Data Science: Hunting for a Unicorn

The position of Data Scientist is rapidly becoming a highly desired role as financial institutions consider how to implement Artificial Intelligence (AI) and Machine Learning (ML) projects within their organisations. Identifying the need for a Data Scientist is the easy part of the process, however, the real difficulty is in finding the right Data Scientist with the necessary skill set and knowledge needed to create real business benefits.

The high value placed on Data Scientists is a direct result of the unique set of skills and expertise needed to implement and effective AI strategies, allowing them to have a huge influence on the nature and direction of projects. Based on the data that is given to them, it is they who make a judgement on the tools that are used and the characteristics of the investigation that will ultimately lead to the identification and delivery of the business value from AI and ML.

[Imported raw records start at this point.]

/-! ### Moving pages between tiers -/

theorem collect_keeps (h : Keeps s0 s) {α β : Type} {f : State → α → State × Except Status (Option β)}
    (hf : ∀ t x, Keeps s0 t → Keeps s0 (f t x).1) (l : List α) : Keeps s0 (collect f s l).1 := by
  induction l generalizing s with
  | nil => exact h
  | cons x l ih =>
    have hx := hf s x h
    simp only [collect]
    (repeat' split)
    · exact hx
    · exact ih hx
    · exact ih hx
    · exact ih hx
theorem scorePages_keeps (h : Keeps s0 s) (r : SeqRec) (kind count : Nat) (layer : Nat) : Keeps s0
    (scorePages r kind count s layer).1 := by
  grind [scorePages, collect_keeps, memRead_keeps, readPte_keeps]
theorem listPages_keeps (h : Keeps s0 s) (r : SeqRec) (src count : Nat) : Keeps s0 (listPages r src count s).1 := by
  grind [listPages, collect_keeps, ctrlRead_keeps]
theorem objectPage_keeps (h : Keeps s0 s) (r : SeqRec) (seq : Nat) (o : Nat) : Keeps s0 (objectPage r seq s o).1 := by
  grind [objectPage, flashRead_keeps, readPte_keeps]
theorem skimPages_keeps (h : Keeps s0 s) (r : SeqRec) (seq : Nat) (l : List Nat) : Keeps s0 (skimPages r seq s l).1 := by
  fun_induction skimPages <;> grind [objectPage_keeps]
theorem moveDest_none_keeps (h : Keeps s0 s) {r : SeqRec} {m : MoveRec} {p : Pte} {n : Nat} {u : State}
    (he : moveDest s r m p n = .none u) : Keeps s0 u := by
  grind [moveDest, allocObj_keeps, ctrlRead_keeps, takeFrame_err_keeps, takeFrame_ok_keeps, update_keeps]
theorem moveDest_ok_keeps (h : Keeps s0 s) {r : SeqRec} {m : MoveRec} {p : Pte} {n : Nat} {ds : Nat} {u : State}
    (he : moveDest s r m p n = .ok u ds) : Keeps s0 u := by
  grind [moveDest, allocObj_keeps, ctrlRead_keeps, takeFrame_err_keeps, takeFrame_ok_keeps, update_keeps]
theorem movePage_keeps {a : State × Except Status MoveOut} (h : Keeps s0 a.1) (seq : Nat) (r : SeqRec) (m : MoveRec)
    (lp : Nat × Nat) : Keeps s0 (movePage seq r m a lp).1 := by
  have hx : Keeps s0 (readPte a.1 r lp.1 lp.2).1 := readPte_keeps h _ _ _
  unfold movePage
  split
  · exact h
  · split
    · exact h
    · split
      · exact h
      · dsimp only
        split
        · exact hx
        · split
          · exact hx
          · split
            · next ht => exact moveDest_none_keeps hx ht
            · next ht =>
              have h2 (b c : Nat) (v : Bytes) (p : Pte) := writePte_keeps (memWrite_getD_keeps (moveDest_ok_keeps hx ht) b v) c p
              exact (h2 _ _ _ _).trans (.of_eq rfl rfl rfl rfl rfl rfl)
theorem moveEnds_keeps (h : Keeps s0 s) (b : Bound) (d : WalkDesc) (m : MoveRec) (st : Status) (n skipped : Nat) :
    Keeps s0 (moveEnds b d m st n skipped s).st := by
  simp only [moveEnds]
  (repeat' split) <;> grind [Walked.st, emit_keeps, memWrite_keeps, getD_keeps, memWrite_getD_keeps]
theorem moveList_keeps (h : Keeps s0 s) (b : Bound) (d : WalkDesc) (r : SeqRec) (m : MoveRec) (skipped : Nat)
    (ps : List (Nat × Nat)) : Keeps s0 (moveList b d r m skipped ps s).st := by
  have hf (l : List (Nat × Nat)) : Keeps s0 (l.foldl (movePage d.seqid r m) (s, .ok ⟨[], skipped, false⟩)).1 :=
    foldl_fst_keeps (fun a lp ha => movePage_keeps ha _ _ _ lp) _ h
  unfold moveList
  dsimp only
  split
  · next x hx =>
    obtain ⟨lp, -, e⟩ := List.exists_of_findSome?_eq_some hx
    split at e
    · cases e
      exact readPte_keeps h _ _ _
    · split at e <;> cases e
      exact h
  · split
    · exact hf _
    · exact moveEnds_keeps (hf _) _ _ _ _ _ _
theorem moveSkim_keeps (h : Keeps s0 s) (b : Bound) (d : WalkDesc) (r : SeqRec) (m : MoveRec) :
    Keeps s0 (moveSkim b d r m s).st := by
  unfold moveSkim
  split
  · exact waitInputs_keeps h _ _ _
  · next t x ht =>
    have h1 : Keeps s0 t := popHandle_keeps h ht
    have hg : Keeps s0 (memRead t x.addr x.bytes).1 := memRead_keeps h1 _ _
    dsimp only
    (repeat' split)
    · exact moveEnds_keeps h1 _ _ _ _ _ _
    · exact moveEnds_keeps (release_keeps h1 _ _ _) _ _ _ _ _ _
    · exact release_keeps hg _ _ _
    · exact moveEnds_keeps (release_keeps hg _ _ _) _ _ _ _ _ _
    · exact moveList_keeps (release_keeps (skimPages_keeps hg _ _ _) _ _ _) _ _ _ _ _ _
theorem movePages_keeps (h : Keeps s0 s) (d : WalkDesc) (r : SeqRec) (m : MoveRec) : Keeps s0 (movePages d r m s).1 := by
  grind [movePages, collect_keeps, listPages_keeps, scorePages_keeps]
theorem runMoveBegin_keeps (h : Keeps s0 s) (b : Bound) (d : WalkDesc) : Keeps s0 (runMoveBegin b d s).st := by
  have hr : Keeps s0 (ctrlRead s d.rec_ 32).1 := ctrlRead_keeps h _ _
  unfold runMoveBegin
  dsimp only
  split
  · exact hr
  · next rb _ =>
    generalize moveRecOf rb = m
    generalize portsBound b (if m.select = 3 then [0] else []) [0] = ports
    split
    · exact hr
    · split
      · exact hr
      · split
        · exact emit_keeps hr _ _ _ _
        · refine locked_keeps hr _ _ fun t ht => ?_
          have hq : Keeps s0 (readSeq t d.seqid).1 := readSeq_keeps ht _
          split
          · exact hq
          · next r _ =>
            have hp : Keeps s0 (movePages d r m (readSeq t d.seqid).1).1 := movePages_keeps hq _ _ _
            (repeat' split)
            · exact hq
            · exact hq
            · exact ht
            · exact moveSkim_keeps hq _ _ _ _
            · exact hp
            · exact moveList_keeps hp _ _ _ _ _ _
@[simp] theorem execMoveBegin_keeps (s : State) (cluster : Nat) : OutKeeps s (execMoveBegin cluster s) := by
  unfold execMoveBegin
  grind [Keeps.refl, outKeeps_next, outKeeps_refused, runMoveBegin_keeps, walkCmd_keeps]
theorem countMoveFail_keeps (h : Keeps s0 s) : Keeps s0 (countMoveFail s) := by
  grind [countMoveFail, ctrSat_keeps, update_keeps]
theorem returnLoc_keeps (h : Keeps s0 s) (ret loc : Nat) : Keeps s0 (returnLoc s ret loc) := by
  grind [returnLoc, memWrite_keeps, getD_keeps, memWrite_getD_keeps]
theorem releasePlace_keeps (h : Keeps s0 s) (ret : Nat) (hbm : Bool) (pool loc : Nat) : Keeps s0
    (releasePlace s ret hbm pool loc).1 := by
  grind [releasePlace, dropFrame_keeps, returnLoc_keeps]
theorem releaseDest_keeps (h : Keeps s0 s) (ret kind dst : Nat) : Keeps s0 (releaseDest s ret kind dst).1 := by
  grind [releaseDest, dropFrame_keeps, returnLoc_keeps]
theorem endEntry_keeps (h : Keeps s0 s) (seq : Nat) (r : SeqRec) (ret : Nat) (e : MoveEntry) (ok : Bool) :
    Keeps s0 (endEntry seq r ret e ok s).1 := by
  have hx : Keeps s0 (readPte s r e.layer e.pti).1 := readPte_keeps h _ _ _
  have hgone (l : List MoveNote) : Keeps s0 { (readPte s r e.layer e.pti).1 with
      kvc := { (readPte s r e.layer e.pti).1.kvc with moves := l } } :=
    hx.trans (.of_eq rfl rfl rfl rfl rfl rfl)
  unfold endEntry
  dsimp only
  split
  · exact hx
  · split
    · exact hx
    · split
      · refine releaseDest_keeps ?_ _ _ _
        split
        · exact hgone _
        · exact countMoveFail_keeps (hgone _)
      · split
        · refine releasePlace_keeps ?_ _ _ _ _
          split
          · exact memWrite_getD_keeps (writePte_keeps (hgone _) _ _) _ _
          · exact writePte_keeps (hgone _) _ _
        · exact releaseDest_keeps (countMoveFail_keeps (writePte_keeps (hgone _) _ _)) _ _ _
theorem setEntryStatus_keeps (h : Keeps s0 s) (list i st : Nat) : Keeps s0 (setEntryStatus s list i st) := by
  grind [setEntryStatus, memWrite_keeps, getD_keeps, memWrite_getD_keeps]
theorem endEntries_keeps (h : Keeps s0 s) (b : Bound) (d : WalkDesc) (r : SeqRec) (ret : Nat)
    {next : State → Option (State × Nat × Option Handle)} (hn : ∀ t p, Keeps s0 t → next t = some p → Keeps s0 p.1)
    (n i : Nat) : Keeps s0 (endEntries b d r ret next n i s).st := by
  induction n generalizing s i with
  | zero => exact h
  | succ n ih =>
    have hq : Keeps s0 (ctrlRead s (moveEntryAt d.rec_ i) 32).1 := ctrlRead_keeps h _ _
    simp only [endEntries]
    split
    · exact hq
    · split
      · exact hq
      · split
        · exact ih hq _
        · split
          · exact hq
          · next t st x ht =>
            have hf (y : MoveEntry) (c : Bool) := endEntry_keeps (hn _ _ hq ht) d.seqid r ret y c
            have hrel (y : MoveEntry) (c : Bool) : Keeps s0 (match (generalizing := false) x with
                | some x => release (endEntry d.seqid r ret y c t).1 b.slot b.idx x
                | none => (endEntry d.seqid r ret y c t).1) := by
              split
              · exact release_keeps (hf _ _) _ _ _
              · exact hf _ _
            split
            · exact hrel _ _
            · exact ih (setEntryStatus_keeps (hrel _ _) _ _ _) _
theorem moveFinish_keeps (h : Keeps s0 s) (b : Bound) (d : WalkDesc) {next : State → Option (State × Nat × Option Handle)}
    (hn : ∀ t p, Keeps s0 t → next t = some p → Keeps s0 p.1) : Keeps s0 (moveFinish b d next s).st := by
  unfold moveFinish
  refine locked_keeps h _ _ fun t ht => ?_
  have hq : Keeps s0 (readSeq t d.seqid).1 := readSeq_keeps ht _
  have hc : Keeps s0 (ctrlRead (readSeq t d.seqid).1 d.rec_ 32).1 := ctrlRead_keeps hq _ _
  dsimp only
  split
  · exact hq
  · next r _ =>
    split
    · exact hc
    · next hb _ =>
      split
      · exact hc
      · have h1 : Keeps s0 (if b.st.sub = 0 then
            (memWrite (ctrlRead (readSeq t d.seqid).1 d.rec_ 32).1 (d.rec_ + 32 * (leAt hb 0 4 + 1)) (leBytes 4 0)).getD
              (ctrlRead (readSeq t d.seqid).1 d.rec_ 32).1
            else (ctrlRead (readSeq t d.seqid).1 d.rec_ 32).1) := by
          split
          · exact memWrite_getD_keeps hc _ _
          · exact hc
        have h3 := endEntries_keeps (modStation_keeps h1 b.slot b.idx fun x => { x with sub := 1 }) b d r
          (d.rec_ + 32 * (leAt hb 0 4 + 1)) hn (leAt hb 0 4) 0
        generalize endEntries b d r _ next _ 0 _ = w at h3 ⊢
        cases w with
        | all u => exact h3
        | err u e => exact h3
        | wait u =>
          refine waitInputs_keeps ?_ _ _ _
          exact Keeps.trans h3 (.of_eq rfl rfl rfl rfl rfl rfl)
theorem runMoveEnd_keeps (h : Keeps s0 s) (b : Bound) (d : WalkDesc) : Keeps s0 (runMoveEnd b d s).st := by
  unfold runMoveEnd
  split
  · exact h
  · refine moveFinish_keeps h _ _ fun t p ht e => ?_
    obtain ⟨x, hx, rfl⟩ := Option.map_eq_some_iff.mp e
    exact popHandle_keeps ht hx
@[simp] theorem execMoveEnd_keeps (s : State) (cluster : Nat) : OutKeeps s (execMoveEnd cluster s) := by
  unfold execMoveEnd
  grind [Keeps.refl, outKeeps_next, outKeeps_refused, runMoveEnd_keeps, walkCmd_keeps]
theorem runMoveAbort_keeps (h : Keeps s0 s) (b : Bound) (d : WalkDesc) : Keeps s0 (runMoveAbort b d s).st := by
  simp only [runMoveAbort]
  (repeat' split) <;> grind [Walked.st, moveFinish_keeps, tick1_keeps]
@[simp] theorem execMoveAbort_keeps (s : State) (cluster : Nat) : OutKeeps s (execMoveAbort cluster s) := by
  unfold execMoveAbort
  grind [Keeps.refl, outKeeps_next, outKeeps_refused, runMoveAbort_keeps, walkCmd_keeps]
theorem retryWalk_keeps (s : State) (op cluster : Nat) : OutKeeps s (retryWalk op cluster s) := by
  unfold retryWalk
  split <;> simp [outKeeps_next, Keeps.refl]
@[simp] theorem execSequenceLockGrant_keeps (s : State) (cluster : Nat) : OutKeeps s (execSequenceLockGrant cluster s) := by
  unfold execSequenceLockGrant
  grind [Keeps.refl, outKeeps_next, outKeeps_refused, retryWalk_keeps]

There are three distinct phases in any project of this type, including:

Value identification: A high level inspection of where the business value (gold) can be found
Experimentation: Proving that the business value can be delivered
Operationalisation: Implementing the system that enables the business value to be delivered

Throughout the various stages of the project, Data Scientists have arguably the most important role working alongside the Developers, SME’s and Data Engineers in realising the value.

Data Engineers and Data scientists: What is the difference?

The role of Data Scientist should not be confused with that of a Data Engineer – the two roles are quite distinct from each other.

The key difference between the two is most evident within the ‘experimentation phase’. Data Engineers are required to get data to the ‘experimentation area’ in a timely fashion, with the right quality profile in order to allow the Data Scientist to undertake their role.

The Data Scientist uses a selection of tools from a vast toolbox to investigate, prove or find what they can from the data provided by the Data Engineer. These tight iterations of ‘experiment, prove and repeat’ build confidence in the model and demonstrate that the system should be put into production.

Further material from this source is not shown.